Reputation: 1824
I have tweets saved in an XML file as:
<tweet>
<tweetid>142389495503925248</tweetid>
<user>ccifuentes</user>
<content><![CDATA[Salgo de #VeoTV , que día más largoooooo...]]></content>
<date>2011-12-02T00:47:55</date>
<lang>es</lang>
<sentiments>
<polarity><value>NONE</value><type>AGREEMENT</type></polarity>
</sentiments>
<topics>
<topic>otros</topic>
</topics>
</tweet>
To parse these, I created a BeautifulSoup instance via
soup = BeautifulSoup(xml, "lxml")
where xml is the raw XML file.
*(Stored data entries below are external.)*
-- ==== Sys2Proof/Certificates/Slice0/Obligations.lean ====
section
/-!
DEFINITION. The statements for the provers. `u` is the state after the good frame that carries a request has
been counted (R181, R182): FramesCounted says what that does, and the rest is said from there.
-/

section
open Sys2Proof Sys2Proof.Machine

/-! ## The step, reset and the laws every command keeps -/

/-- 00, "How time is told": the part takes one event at a time. That the events wait in a queue, first in, first
out, is the model's choice (log entry 29), and so is what a step does on an empty queue: a powered part's clock
goes on and an unpowered part stands (log entries 25 and 2). -/
def Obligations.StepRunsFrontCommand : Prop :=
  (∀ (s : State) (c : Instr) (rest : List Instr), s.pending = c :: rest →
    step s = exec c { s with pending := rest }) ∧
  (∀ s : State, s.pending = [] → s.powered = true → step s = .next { s with now := s.now + 1 }) ∧
  (∀ s : State, s.pending = [] → s.powered = false → step s = .next s)

/-- What reset leaves (R29, R62, R79, R102, R153, R174, R175, R191, R199 on a board whose image and retained
copy are blank; the inputs at reset are the model's choice, log entry 1), and that every law holds there. -/
def Obligations.ResetIsLawfulStart : Prop :=
  let s := State.reset
  s.pending = [] ∧ s.powered = true ∧ s.settings = Settings.defaults ∧
    s.store = ⟨.defaults, true, false⟩ ∧ (∀ a : Fin 3, s.phase a = .dark ∧ s.perfs[a].act = 0 ∧ s.holdLists[a] = []) ∧
    s.incidentList = [] ∧ s.callList = [] ∧ s.link.errors = 0 ∧ s.link.degraded = false ∧
    s.supply.mains = .settling ∧ s.supply.restartCause = .cellLost ∧
    (∀ g : Fin 12, s.groups[g].level = 0 ∧ s.groups[g].fading = false) ∧
    (∀ c : Fin 16, s.circuits[c].demand = false ∧ s.circuits[c].condition = .sound ∧ s.circuits[c].overloads = 0) ∧
    AttentionNested s ∧ RaisesAreSafe s ∧ DrivesFollowDemands s ∧ CountersBounded s ∧ LightsDerived s ∧
    OutputsDerived s ∧ SilencesDerived s ∧ DemandsDerived s ∧ BurstsLawful s ∧ HoldsLawful s ∧ PerformancesLawful s ∧ IncidentsLawful s

/-- R187, last sentence: armed within flags, flags within mask, at every station, whatever command. -/
def Obligations.AttentionStaysNested : Prop :=
  ∀ s t : State, AttentionNested s → step s = .next t → AttentionNested t

/-- R43: what stands while a channel is RAISING stands through every command. -/
def Obligations.RaisesStaySafe : Prop :=
  ∀ s t : State, RaisesAreSafe s → step s = .next t → RaisesAreSafe t

/-- R156..R161: drive, output and timers of every circuit agree with its demand and condition. -/
def Obligations.DrivesStayLawful : Prop :=
  ∀ s t : State, DrivesFollowDemands s → step s = .next t → DrivesFollowDemands t

/-- R4, R72, R182: the bounded counters stay in their ranges. -/
def Obligations.CountersStayBounded : Prop :=
  ∀ s t : State, CountersBounded s → step s = .next t → CountersBounded t

/-- R105, R113..R115, R123, R125: force causes, lit states, driven levels, drive values and flicker follow
what they are computed from. -/
def Obligations.LightsStayDerived : Prop :=
  (∀ s t : State, LightsDerived s → step s = .next t → LightsDerived t) ∧
  (∀ s t : State, OutputsDerived s → step s = .next t → OutputsDerived t)

/-- R94..R96, R146, R149: alarm demands, bars and suppressions follow the open incidents. -/
def Obligations.DemandsAndSilencesFollowIncidents : Prop :=
  (∀ s t : State, DemandsDerived s → step s = .next t → DemandsDerived t) ∧
  (∀ s t : State, SilencesDerived s → step s = .next t → SilencesDerived t)

/-- R123, R140, R142, R143: bursts sound only where they may, and leave nothing on when they end. -/
def Obligations.BurstsStayLawful : Prop :=
  ∀ s t : State, BurstsLawful s → step s = .next t → BurstsLawful t

/-- R20, R23..R27: the automatic holds stand exactly while their conditions are true. -/
def Obligations.HoldsStayLawful : Prop :=
  ∀ s t : State, HoldsLawful s → step s = .next t → HoldsLawful t

/-- R3, R14, R19: GENERAL incidents keep performances out of the four phases, and a show with an iron runs
only with it proved. -/
def Obligations.PerformancesStayLawful : Prop :=
  ∀ s t : State, HoldsLawful s → PerformancesLawful s → step s = .next t → PerformancesLawful t

/-- R81, R82, R87: the incident list stays lawful, so it is never full when a zone confirms: no step faults.
-/
def Obligations.IncidentsStayLawful : Prop :=
  (∀ s t : State, IncidentsLawful s → step s = .next t → IncidentsLawful t) ∧
  (∀ (s : State) (f : Fault), IncidentsLawful s → step s ≠ .fault f) ∧
  (∀ (s : State) (r : Refusal), step s ≠ .refused r)

/-- R193, R195, R196: settings change only at a start or by an AMEND of an ENGINEER station with every
performance DARK, the lock clear and no STORE in progress; the lock clears only at a start. -/
def Obligations.SettingsChangeOnlyUnlocked : Prop :=
  ∀ (i : Instr) (s t : State), exec i s = .next t →
    (t.settings ≠ s.settings →
      (∃ p, i = .coldStart p ∨ i = .resetPin p) ∨
      ∃ k r st, requestOf i = some (.amend, k, r) ∧ Heard s r st ∧ s.role st = .engineer ∧
        (∀ a, s.phase a = .dark) ∧ s.store.locked = false ∧ s.store.state ≠ .storing) ∧
    (s.store.locked = true → t.store.locked = false → ∃ p, i = .coldStart p ∨ i = .resetPin p)

/-- Each chapter: a command changes the parts of the state that its rules name and no other. -/
def Obligations.CommandsTouchOnlyTheirParts : Prop :=
  ∀ (i : Instr) (s t : State), exec i s = .next t → ChangesOnly (touches i) s t

/-- R178: a powered part that loses its power takes no event but the cold start, and its outputs go to the
unpowered state. That the records stand as they were is log entry 23 (DESIGN CHOICE). -/
def Obligations.UnpoweredPartTakesNothing : Prop :=
  (∀ s : State, s.powered = true →
    ∃ t, exec .powerFail s = .next t ∧ t.powered = false ∧ t.link.reply = none ∧
      t.link.errors = s.link.errors ∧ t.link.degraded = s.link.degraded ∧ ChangesOnly [.power, .link] s t) ∧
  (∀ (s : State) (i : Instr), s.powered = false → (∀ p, i ≠ .coldStart p) → exec i s = .next s) ∧
  (∀ s : State, s.powered = false →
    s.attentionLine = false ∧ s.linkDriver = false ∧ (∀ c, s.circuitOutput c = false) ∧
      ∀ ch, s.holdOutput ch = false ∧ s.raiseOutput ch = false ∧ s.checkOutput ch = false)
To access a single tweet I did this:
tweets = soup.find_all('tweet')
for tw in tweets:
print(tw)
break
This results in
<tweet>
<tweetid>142389495503925248</tweetid>
<user>ccifuentes</user>
<content></content>
<date>2011-12-02T00:47:55</date>
<lang>es</lang>
<sentiments>
<polarity><value>NONE</value><type>AGREEMENT</type></polarity>
</sentiments>
<topics>
<topic>otros</topic>
</topics>
</tweet>
Note that the CDATA part was omitted when I printed the first tweet. It is important for me to get it, how can I do this?
Upvotes: 3
Views: 1586
Reputation: 12158
soup = bs4.BeautifulSoup(xml, 'xml')
change the parser to xml
out:
<content>Salgo de #VeoTV , que día más largoooooo...</content>
OR html.parser
:
soup = bs4.BeautifulSoup(xml, 'html.parser')
out:
<content><![CDATA[Salgo de #VeoTV , que día más largoooooo...]]></content>
Upvotes: 5